A different sort of vulnerability is the subject of “Thalassa,” a depiction of the ancient Greek sea spirit made in reaction to the Deepwater Horizon oil spill by Caledonia Curry, who works under the name Swoon. This silk-screen print of a woman surrounded by aquatic creatures was mounted on a battered white wooden door to give it a sense of damage and fragility. But the piece, like so many in “Positive Fragmentation,” also demonstrates a bold ambition to push works on paper into unprecedented sizes, shapes and formats.

The second show, “Fields and Formations: A Survey of Mid-Atlantic Abstraction,” is a version of one that previously ran at the Delaware Contemporary, a Wilmington art space. It presents work by 12 female and nonbinary artists from the Mid-Atlantic region, several of whom will be familiar to regular D.C. gallery visitors.

These include the two whose contributions are the most physically overwhelming: Jae Ko, a Washington area sculptor, and Linling Lu, a Baltimorean who shows frequently at D.C.'s Hemphill Artworks. Ko’s “Flow” is a massive wavelike form made of stacked, rolled white paper. It crests, quietly yet formidably, across from Lu’s “Eye of Wisdom,” which arrays 10 large circular color-field paintings around an even larger one. Lu’s immaculately handmade pictures, which consist entirely of brightly hued concentric circles, appear simultaneously gamesome and cerebral.

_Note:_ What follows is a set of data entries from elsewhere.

/-- Settles O27: the zero state stays, its low bit is 0, and the DAC lets the sample through. -/
theorem zeroLfsrStaysZero : Obligations.ZeroLfsrStaysZero := by
  intro s hpending hlfsr hdac hlength
  obtain ⟨t, ht⟩ := exec_evGenerate_exists hpending
  obtain ⟨hexpired, -⟩ | ⟨-, hnoise⟩ := exec_evGenerate_noise ht
  · rw [(lengthExpired_eq_true_iff _ _).mp hexpired |>.1] at hlength
    cases hlength
  · refine ⟨t, ht, ?_, ?_⟩
    · rw [hnoise, hlfsr]
      exact lfsrSkip_zero_state _ _
    · rw [hnoise, hlfsr]
      show scaledSample (lfsrStep s.noise.width 0).1 s = _
      rw [scaledSample, if_pos hdac]
      rfl

/-- R221: in 7-bit mode a step shifts the bits above bit 6 down and puts none in. -/
theorem lfsrStep_short_lt {x : BitVec 15} {k : Nat} (hk : 7 ≤ k) (h : x.toNat < 2 ^ (k + 1)) :
    (lfsrStep 1 x).2.toNat < 2 ^ k := by
  have hhalf : x.toNat / 2 < 2 ^ k := by
    rw [Nat.pow_succ] at h
    omega
  have hmask : (if x.getLsbD 0 then lfsrMask 1 else 0).toNat < 2 ^ k := by
    have h7 : 2 ^ 7 ≤ 2 ^ k := Nat.pow_le_pow_right (by decide) hk
    split
    · exact Nat.lt_of_lt_of_le (by decide) h7
    · exact Nat.two_pow_pos k
  rw [lfsrStep_snd, BitVec.toNat_xor, BitVec.toNat_ushiftRight, Nat.shiftRight_eq_div_pow]
  exact Nat.xor_lt_two_pow hhalf hmask

theorem lfsrSkip_short_lt (n : Nat) (x : BitVec 15) :
    (lfsrSkip 1 n x).toNat < 2 ^ (7 + (8 - n)) := by
  induction n with
  | zero => exact x.isLt
  | succ n ih =>
    rw [lfsrSkip_succ]
    refine lfsrStep_short_lt (by omega) (Nat.lt_of_lt_of_le ih ?_)
    exact Nat.pow_le_pow_right (by decide) (by omega)

/-- Settles O30: after eight steps `lfsrSkip_short_lt` leaves seven bits. -/
theorem shortModeForgetsHighBits : Obligations.ShortModeForgetsHighBits := by
  refine ⟨fun x n hn => ?_, rfl, rfl⟩
  have h := lfsrSkip_short_lt n x
  rwa [show 8 - n = 0 by omega] at h

end Sys2Proof.Machine
end

section
/-! PROOF. The period of the shift register (spec 41_noise_generate.md R208, R220). The step is linear
over XOR, and every state is a combination of the seed's successors, so that the step acts as a
multiplication in a ring in which the seed is 1: what `n` steps make of the seed says what they make of
every state, and `m` steps fix no nonzero state where the seed's successor `m` steps on, less the seed,
has an inverse. -/

namespace Sys2Proof.Machine

open Sys2Proof

/-! ### Periods in general -/

/-- A point that returns after `n` steps, and for no prime divisor `p` of `n` after `n / p`, returns no
sooner. -/
theorem iterate_ne_of_prime_divisors {α : Type} {f : α → α} {x : α} {n k : Nat}
    (hn : f^[n] x = x) (hp : ∀ p, p.Prime → p ∣ n → f^[n / p] x ≠ x) (hk : 0 < k) (hkn : k < n) :
    f^[k] x ≠ x := by
  intro h
  obtain ⟨q, hq⟩ : Function.minimalPeriod f x ∣ n :=
    Function.IsPeriodicPt.minimalPeriod_dvd (f := f) (x := x) hn
  have hle : Function.minimalPeriod f x ≤ k :=
    Function.IsPeriodicPt.minimalPeriod_le (f := f) (x := x) hk h
  have hq1 : q ≠ 1 := by
    rintro rfl
    omega
  obtain ⟨r, hr⟩ := Nat.minFac_dvd q
  have hprime := Nat.minFac_prime hq1
  generalize q.minFac = p at hr hprime
  have hdiv : n / p = Function.minimalPeriod f x * r := by
    rw [hq, hr, Nat.mul_left_comm, Nat.mul_div_cancel_left _ hprime.pos]
  refine hp p hprime ⟨Function.minimalPeriod f x * r, by rw [hq, hr, Nat.mul_left_comm]⟩ ?_
  rw [hdiv]
  exact (Function.isPeriodicPt_minimalPeriod f x).mul_const r

theorem lfsrSkip_eq_iterate (w : BitVec 1) (n : Nat) (x : BitVec 15) :
    lfsrSkip w n x = (fun y => (lfsrStep w y).2)^[n] x := by
  induction n generalizing x with
  | zero => rfl
  | succ n ih => exact ih _

/-! ### The step is linear -/

theorem lfsrStep_xor (w : BitVec 1) (x y : BitVec 15) :
    (lfsrStep w (x ^^^ y)).2 = (lfsrStep w x).2 ^^^ (lfsrStep w y).2 := by
  have hmask (p q : Bool) : (if (p ^^ q) = true then lfsrMask w else 0) =
      (if p = true then lfsrMask w else 0) ^^^ (if q = true then lfsrMask w else 0) := by
    cases p <;> cases q <;> simp
  simp only [lfsrStep_snd, BitVec.ushiftRight_xor_distrib, BitVec.getLsbD_xor, hmask]
  ac_rfl

/-- The combination of `z` and its successors that the bits of `y` below `n` select, bit `n - 1` selecting
`z`, bit `n - 2` its successor, and so on. -/
def lfsrCombine (w : BitVec 1) : Nat → BitVec 15 → BitVec 15 → BitVec 15
  | 0, _, _ => 0#15
  | n + 1, y, z => (if y.getLsbD n then z else 0) ^^^ lfsrCombine w n y (lfsrStep w z).2

theorem lfsrCombine_xor (w : BitVec 1) (n : Nat) (y a b : BitVec 15) :
    lfsrCombine w n y (a ^^^ b) = lfsrCombine w n y a ^^^ lfsrCombine w n y b := by
  induction n generalizing a b with
  | zero => simp [lfsrCombine]
  | succ n ih =>
    simp only [lfsrCombine, lfsrStep_xor, ih]
    split
    · ac_rfl
    · simp

@[simp] theorem lfsrCombine_zero (w : BitVec 1) (n : Nat) (y : BitVec 15) :
    lfsrCombine w n y 0#15 = 0#15 := by
  induction n with
  | zero => rfl
  | succ n ih => simp [lfsrCombine, ih]

theorem lfsrStep_combine (w : BitVec 1) (n : Nat) (y z : BitVec 15) :
    (lfsrStep w (lfsrCombine w n y z)).2 = lfsrCombine w n y (lfsrStep w z).2 := by
  induction n generalizing z with
  | zero => simp [lfsrCombine]
  | succ n ih =>
    simp only [lfsrCombine, lfsrStep_xor, ih]
    split <;> simp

“Fields and Formations” is on the museum’s third floor, which has a high-ceiling gallery (hosting Ko and Lu’s pieces) and a lower-ceiling one. Most of the other D.C. artists, including some known for working big, are in the latter. The room holds modestly scaled artworks by Carol Brown Goldberg, including two glistening paintings whose boundaries are marked by fields of silvery dots; and Linn Meyers, who’s showing intricately oscillating drawings on graph paper and book pages from which all but a few words have been cut away. Slightly larger are two handsome abstractions by painter Maggie Michael, notably one painted in watery blues, blacks and earth tones.

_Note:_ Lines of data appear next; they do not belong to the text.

/-- The command begins to execute: RUN, start time, stage-B order and seed (Table 3-1, Table 3-3, R284). DESIGN CHOICE, log entry 42. -/
def beginRun (s : State) (q : Nat) : State :=
  let n := nextOrder s
  setQueue s q fun Q => { Q with
    state := .run
    cmd := Q.cmd.map fun c => { c with start := some s.now, order := n, seed := seedOf (partOf s Q.cfg.part) c.hdr } }

/-- R94, R465, R474: why a BE command whose execution would begin is not run. -/
def beHeld (s : State) (Q : Queue) : Option Fail :=
  if Q.cfg.be && s.pwr.hold then some (failAt .pwrThermal 0 0)
  else if Q.cfg.be && s.pwr.shed then some (failAt .pwrRefused 0 0)
  else none

/-- Release every held slot of a queue (R111). -/
def releaseHeld (s : State) (q : Nat) : State :=
  setQueue { s with field := { s.field with engines := s.field.engines.map fun E =>
      { E with slots := E.slots.map fun sl => if sl.st == .held && sl.q == q then freeSlot else sl } } } q
    fun Q => { Q with held := [] }

/-- Whether a command consumes the held tiles of its queue (R110): MX_GEMM with init_sel = 2. -/
def isConsumer (c : Cmd) : Bool := hOpcode c.hdr == 0x100 && fld c.body 544 3 == 2

/-- R111: at stage B of a command that is no consumer the queue's held slots are released. DEDUCED, log entry 14. -/
def enterStageB (s : State) (q : Nat) (c : Cmd) : State :=
  if (queueOf s q).held.isEmpty || isConsumer c then s else releaseHeld s q

/-- The resident streams that a command writes: those named by a RECUR_CELL or SCAN_LINEAR (R207). -/
def writtenStreams (Q : Queue) : List Nat :=
  match Q.cmd with
  | some c => if hOpcode c.hdr == 0x110 || hOpcode c.hdr == 0x111 then c.streams else []
  | none => []

/-- End an execution early with a status: outputs and named resident states become free values where Table 0-5 and R228
leave them undefined. -/
def endEarly (s : State) (q p : Nat) (f : Fail) (outs : List (Nat × Nat)) (work : Nat) : State :=
  if outputsUndefined f.status then
    setResult ((writtenStreams (queueOf s q)).foldl markUndef (havoc s p q outs)) q (failResult f work)
  else setResult s q (failResult f work)

end Sys2Proof.Machine
end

The Philadelphia artists are Natessa Amin, who draws on such diverse decorative traditions as Indian, African and Pennsylvania Dutch; Jesse Harrod, a fiber artist whose 3D wall pieces are in graduated color and undulating forms; Arden Bendler Browning, whose energetic paintings are free-form yet meticulous; and Alexis Granwell, who highlights white papier-mâche sculptures with touches of color.

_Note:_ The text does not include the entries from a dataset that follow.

-- ==== Sys2Proof/Machine/Harrow.lean ====
section
/-! DEFINITION. The harrow: micro-operations (R169 to R171), seams and the fix-up (R172 to R174), special values (R178),
the built-in functions as commands name them (R175 to R184), epilogues (R185) and row reductions (R192, R193). -/

namespace Sys2Proof.Machine

/-- Lane registers: x0 to x7 and k0 to k7. -/
structure Lane where
  x : List FV
  k : List FV
  deriving DecidableEq, Repr

def laneX (l : Lane) (i : Nat) : FV := l.x.getD i pzero
def laneSet (l : Lane) (i : Nat) (v : FV) : Lane := { l with x := l.x.set i v }

/-- The integer nearest to a value, ties to even, as FP32 (Table 7-2 RINT). -/
def rint : FV → FV
  | .fin n m e => let k := roundTo .nearest m e 0 0; .fin n k 0
  | x => x

/-- The integer value of a finite integral number, for SCALE. -/
def intOf : FV → Int
  | .fin n m e => let k : Int := if 0 ≤ e then m * 2 ^ e.toNat else m / 2 ^ (-e).toNat; if n then -k else k
  | _ => 0

/-- `a × 2^b` rounded once (Table 7-2 SCALE). A shift beyond 512 gives what one of 512 gives; an exponent that is no number
gives what the product by that power gives. DEDUCED, log entry 155. -/
def scaleBy (a b : FV) : FV :=
  match b with
  | .nan => .nan
  | .inf n => fmul a (if n then pzero else .inf false)
  | .fin _ _ _ => round32 (scale2 (max (-512) (min 512 (intOf b))) a)

/-- The biased exponent and the top `m` trailing mantissa bits of an FP32 magnitude (R171). -/
def expField (w : Nat) : Nat := fld w 23 8
def topMantissa (w m : Nat) : Nat := fld w (23 - m) m

/-- The coefficient row a LOOKUP selects (R171). -/
def lookupRow (imm : Nat) (x : FV) : Nat :=
  let w := bits32 x
  let mode := fld imm 30 2
  let m := fld imm 26 4
  let emin := fld imm 18 8
  let emax := fld imm 10 8
  let base := fld imm 0 10
  let e := max emin (min emax (expField w))
  let t := topMantissa w m
  if mode = 0 then base + (e - emin) else if mode = 1 then base + t else base + (e - emin) * 2 ^ m + t

/-- One micro-operation (Table 7-2); LOOKUP reads the program's own rows. SPLIT of a zero writes +0 to dst and keeps src1, and SPLIT
of an infinity or a NaN changes nothing; where dst is src1, the exponent stands. DESIGN CHOICE, log entry 168. -/
def microOp (prog : Micro) (op : Nat) (l : Lane) : Lane :=
  let kind := fld op 56 8
  let d := fld op 53 3
  let i1 := fld op 50 3
  let a := laneX l i1
  let b := laneX l (fld op 47 3)
  let c := laneX l (fld op 44 3)
  let imm := fld op 0 32
  if kind = 0x01 then laneSet l d (fadd a b)
  else if kind = 0x02 then laneSet l d (fmul a b)
  else if kind = 0x03 then laneSet l d (ffma a b c)
  else if kind = 0x04 then laneSet l d (fmin a b)
  else if kind = 0x05 then laneSet l d (fmax a b)
  else if kind = 0x06 then laneSet l d (f32 imm)
  else if kind = 0x07 then laneSet l d (rint (fmul a (f32 imm)))
  else if kind = 0x08 then
    match a with
    | .fin n m e =>
      if m = 0 then laneSet l d pzero
      else
        let q := leadExp m e
        laneSet (laneSet l i1 (.fin n m (e - q))) d (.fin (decide (q < 0)) q.natAbs 0)
    | _ => l
  else if kind = 0x09 then
    let row := prog.rows.getD (lookupRow imm a - prog.firstRow) []
    { l with k := (List.range 8).map fun i => f32 (row.getD i 0) }
  else if kind = 0x0A then laneSet l d (ffma (laneX l d) a (l.k.getD (fld imm 0 3) pzero))
  else if kind = 0x0B then laneSet l d (scaleBy a b)
  else if kind = 0x0C then laneSet l d (if flt c (f32 imm) then a else b)
  else if kind = 0x0D then laneSet l d (if fsign b then fneg (fabs a) else fabs a)
  else l

/-- A clamp from the seam at or below the input (R173). -/
def clampLower (kind : SeamKind) (v y : FV) : FV :=
  match kind with
  | .increasing => fmax y v
  | .decreasing => fmin y v
  | .turning => y

/-- A clamp from the seam above the input (R173). -/
def clampUpper (kind : SeamKind) (v y : FV) : FV :=
  match kind with
  | .increasing => fmin y v
  | .decreasing => fmax y v
  | .turning => y

/-- The family entry whose interval holds an input (R172). -/
def familyOf (seams : List Seam) (x : FV) : Option SeamKind :=
  seams.findSome? fun
    | .point .. => none
    | .binade k lo hi _ => if fle (f32 lo) x && flt x (f32 hi) then some k else none
    | .reduce k lo hi _ => if fle (f32 lo) x && flt x (f32 hi) then some k else none

/-- The last point entry at or below an input, and the first above it (R173). -/
def pointBelow (seams : List Seam) (x : FV) : Option (SeamKind × Nat) :=
  (seams.filterMap fun | .point s v k => if fle (f32 s) x then some (k, v) else none | _ => none).getLast?

def pointAbove (seams : List Seam) (x : FV) : Option (SeamKind × Nat) :=
  (seams.filterMap fun | .point s v k => if flt x (f32 s) then some (k, v) else none | _ => none).head?

/-- Stage 11 (R173): clamp a result by the nearest seam instances on both sides; NaN passes unchanged. -/
def fixUp (prog : Micro) (x : FV) (l : Lane) (y : FV) : FV :=
  if isNan y then y
  else match familyOf prog.seams x with
    | some k =>
      let y1 := if isNan (laneX l 6) then y else clampLower k (laneX l 6) y
      if isNan (laneX l 7) then y1 else clampUpper k (laneX l 7) y1
    | none =>
      let y1 := match pointBelow prog.seams x with | some (k, v) => clampLower k (f32 v) y | none => y
      match pointAbove prog.seams x with | some (k, v) => clampUpper k (f32 v) y1 | none => y1

/-- Run a microprogram on an element (R169, R174): the element enters in x0 and the result leaves in x0. -/
def runMicro (prog : Micro) (x : FV) : FV :=
  let l := prog.ops.foldl (fun l op => microOp prog op l)
    { x := x :: List.replicate 7 pzero, k := List.replicate 8 pzero }
  fixUp prog x l (laneX l 0)

/-! ### Functions -/

/-- Table 7-5: the special values of a built-in as FP32 words, in the order NaN, -inf, +inf, -0, +0. -/
def specialRow (id : Nat) : Option (List Nat) :=
  let n := 0x7FC00000; let mi := 0xFF800000; let pi := 0x7F800000; let mz := 0x80000000; let one := 0x3F800000
  lookupKey id [
    (0x08, [n, 0, pi, one, one]), (0x09, [n, 0, pi, one, one]),
    (0x0A, [n, n, pi, mi, mi]), (0x0B, [n, n, pi, mi, mi]),
    (0x0C, [n, mz, 0, mi, pi]), (0x0D, [n, n, pi, mz, 0]), (0x0E, [n, n, 0, mi, pi]),
    (0x10, [n, 0xBF800000, one, mz, 0]), (0x11, [n, 0, one, 0x3F000000, 0x3F000000]),
    (0x12, [n, mz, pi, mz, 0]), (0x13, [n, mz, pi, mz, 0]), (0x14, [n, 0, pi, 0x3F317218, 0x3F317218])]

/-- The place of a special input in a special-value row (R178). -/
def specialIndex : FV → Option Nat
  | .nan => some 0
  | .inf true => some 1
  | .inf false => some 2
  | .fin true 0 _ => some 3
  | .fin false 0 _ => some 4
  | _ => none

/-- The identifiers whose function is replaced in ZG40 compatibility mode (Table 7-6). -/
def zg40Ids : List Nat := [0x08, 0x0A, 0x0E, 0x10, 0x11, 0x12]

/-- LOG, LOG2, SQRT and RSQRT of a negative finite input are NaN (R178). -/
def negativeIsNan (id : Nat) : Bool := [0x0A, 0x0B, 0x0D, 0x0E].contains id

/-- The results of a built-in beyond its outermost seams (R175). -/
def cutOff (id : Nat) (x : FV) : Option FV :=
  let above (m : Nat) (e : Int) := flt (.fin false m e) x
  let below (m : Nat) (e : Int) := flt x (.fin true m e)
  match id with
  | 0x10 => if above 73 (-3) then some fone else if below 73 (-3) then some (fneg fone) else none
  | 0x11 => if above 35 (-1) then some fone else if below 104 0 then some pzero else none
  | 0x12 => if above 11 (-1) then some x else if below 29 (-1) then some (fneg pzero) else none
  | 0x13 => if above 35 (-1) then some x else if below 108 0 then some (fneg pzero) else none
  | 0x14 => if above 16 0 then some x else if below 104 0 then some pzero else none
  | _ => none

/-- A loaded microprogram by identifier (R181). -/
def microOf (s : State) (id : Nat) : Option Micro := s.boot.loaded.find? (·.ident == id)

/-- A special function of Table 7-4 or of the profile on one element (R175 to R184). `zg40` is the partition's mode.
DESIGN CHOICE, log entry 8. -/
def specialFn (s : State) (zg40 : Bool) (id : Nat) (x : FV) : FV :=
  match specialIndex x, specialRow id with
  | some i, some row => f32 (row.getD i 0x7FC00000)
  | idx, _ =>
    if negativeIsNan id && fsign x then .nan
    else if zg40 && zg40Ids.contains id then f32 (Config.zg40Function id (bits32 x)).toNat
    else match cutOff id x with
      | some y => y
      | none => match microOf s id with
        | none => f32 (Config.unloadedFunction id (bits32 x)).toNat
        | some prog => match idx with
          | some i => f32 (prog.special.getD i 0x7FC00000)
          | none => runMicro prog x

/-- A function identifier applied with its parameters (R176, Table 7-4); 0 is none. -/
def applyFn (s : State) (zg40 : Bool) (id p0 p1 : Nat) (x : FV) : FV :=
  if id = 0x00 then x
  else if id = 0x01 then (if isNan x then .nan else if flt pzero x then x else pzero)
  else if id = 0x02 then (if isNan x then .nan else if fle pzero x then x else fmul (f32 p0) x)
  else if id = 0x03 then fmin (fmax x (f32 p0)) (f32 p1)
  else if id = 0x04 then fabs x
  else specialFn s zg40 id x

/-- Identifiers of Table 7-4 and of the profile; the others are reserved (R179). -/
def reservedFn (id : Nat) : Bool :=
  (decide (0x05 ≤ id) && decide (id ≤ 0x07)) || id == 0x0F || (decide (0x15 ≤ id) && decide (id ≤ 0x3F)) || decide (0x80 ≤ id)

/-- R181: an identifier that is neither none nor reserved needs a loaded microprogram. -/
def fnLoaded (s : State) (id : Nat) : Bool := id == 0 || reservedFn id || (microOf s id).isSome

/-- R176: CLAMP's parameters. -/
def clampOk (id p0 p1 : Nat) : Bool := id != 0x03 || (!isNan (f32 p0) && !isNan (f32 p1) && fle (f32 p0) (f32 p1))

/-- Micro-operations of a ZG40 function (Table 7-6). -/
def zg40Ops (id : Nat) : Option Nat := lookupKey id [(0x08, 8), (0x0A, 8), (0x0E, 6), (0x10, 12), (0x11, 10), (0x12, 16)]

/-- Micro-operations of a function (Tables 7-4 and 7-6); a profile function has its own count. -/
def fnOps (s : State) (zg40 : Bool) (id : Nat) : Nat :=
  match (if zg40 then zg40Ops id else none).orElse fun _ => lookupKey id [(0, 0), (1, 1), (2, 2), (3, 2), (4, 1), (8, 8), (9, 7), (10, 7), (11, 7), (12, 5), (13, 7), (14, 6),
    (16, 9), (17, 9), (18, 10), (19, 10), (20, 10)] with
  | some n => n
  | none => match microOf s id with | some pr => pr.ops.length | none => 0

/-- Passes of `n` micro-operations (R167). -/
def passes (n : Nat) : Nat := max 1 (ceilDiv n 8)

/-- The named functions, for the chapters that use them. -/
def fExp (s : State) (z : Bool) : FV → FV := specialFn s z 0x08
def fLog (s : State) (z : Bool) : FV → FV := specialFn s z 0x0A
def fRsqrt (s : State) (z : Bool) : FV → FV := specialFn s z 0x0E
def fTanh (s : State) (z : Bool) : FV → FV := specialFn s z 0x10
def fSigmoid (s : State) (z : Bool) : FV → FV := specialFn s z 0x11

/-- RECIP always runs the native microprogram (R202, R263). -/
def fRecip (s : State) : FV → FV := specialFn s false 0x0C

/-- The epilogue of R185 on one element: the operand is added first when bit [7] is set. -/
def epilogueElem (s : State) (zg40 : Bool) (epi p0 p1 : Nat) (e : FV) (x : FV) : FV :=
  let x1 := if bitOf epi 7 then fadd x e else x
  applyFn s zg40 (epi % 128) p0 p1 x1

/-- The exponent of the leading bit of the exact quotient of two magnitudes. -/
def quotLead (ma : Nat) (ea : Int) (mb : Nat) (eb : Int) : Int :=
  (Nat.log2 ma : Int) - Nat.log2 mb + ea - eb - (if ma * 2 ^ Nat.log2 mb < mb * 2 ^ Nat.log2 ma then 1 else 0)

/-- Whether a candidate lies within two FP32 ulps, taken at the exact quotient, of the exact quotient of `u` by `p` (R175): then
`|cand × p - u|` is at most `2 ulp × |p|`. `lead` is the exponent of the quotient's leading bit. -/
def within2 (u p : FV) (lead : Int) : FV → Bool
  | .fin n m e => fle (fabs (exactAdd (exactMul (.fin n m e) p) (fneg u))) (exactMul (.fin false 2 (max (lead - 23) (-149))) (fabs p))
  | _ => false

/-- DIV (Table 7-9): special values by IEEE 754, an exact zero for a zero dividend, otherwise a free value within the
bound of 2 ulp, the correctly rounded quotient standing in where the candidate breaks the bound. Log entry 8. -/
def fdiv (u p : FV) : FV :=
  match u, p with
  | .nan, _ | _, .nan => .nan
  | .inf _, .inf _ => .nan
  | .inf a, .fin n _ _ => .inf (a != n)
  | .fin n _ _, .inf b => .fin (n != b) 0 0
  | .fin na ma ea, .fin nb mb eb =>
    if mb = 0 then (if ma = 0 then .nan else .inf (na != nb))
    else if ma = 0 then .fin (na != nb) 0 0
    else
      let near := quotNearest (na != nb) ma ea mb eb
      let cand := f32 (Config.divCandidate (bits32 u) (bits32 p)).toNat
      if within2 (.fin na ma ea) (.fin nb mb eb) (quotLead ma ea mb eb) cand then cand else near

/-! ### Row reductions -/

/-- The values of lane `l` of a row: columns with `j mod 128 = l`, ascending (R192). -/
def laneOfRow (xs : List FV) (l : Nat) : List FV :=
  (List.range (ceilDiv (xs.length - l) 128)).filterMap fun i => xs[l + 128 * i]?

/-- A row reduction across 128 lanes and the tree (R192, R193). -/
def reduceRow (start : FV) (step : FV → FV → FV) (combine : FV → FV → FV) (xs : List FV) : FV :=
  tree combine ((List.range 128).map fun l => (laneOfRow xs l).foldl step start)

def rowSum (xs : List FV) : FV := reduceRow pzero fadd fadd xs
def rowSumSq (xs : List FV) : FV := reduceRow pzero (fun c u => ffma u u c) fadd xs
def rowMax (xs : List FV) : FV := reduceRow ninf fmax fmax xs

end Sys2Proof.Machine
end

The rest of the Baltimore contingent consists of Jo Smail, whose patterned abstractions incorporate African fabrics; Alex Ebstein, who makes sculptural paintings from such materials as cutup yoga mats; and Maren Hassinger, whose circular nest of twisted newspaper fragments makes such a tidy — make that messy — contrast to Lu’s style of painting that the two are juxtaposed on the cover of the show’s catalogue. Between Hassinger’s clumped assemblage and Lu’s pristine orbits lies a whole region of contemporary abstraction.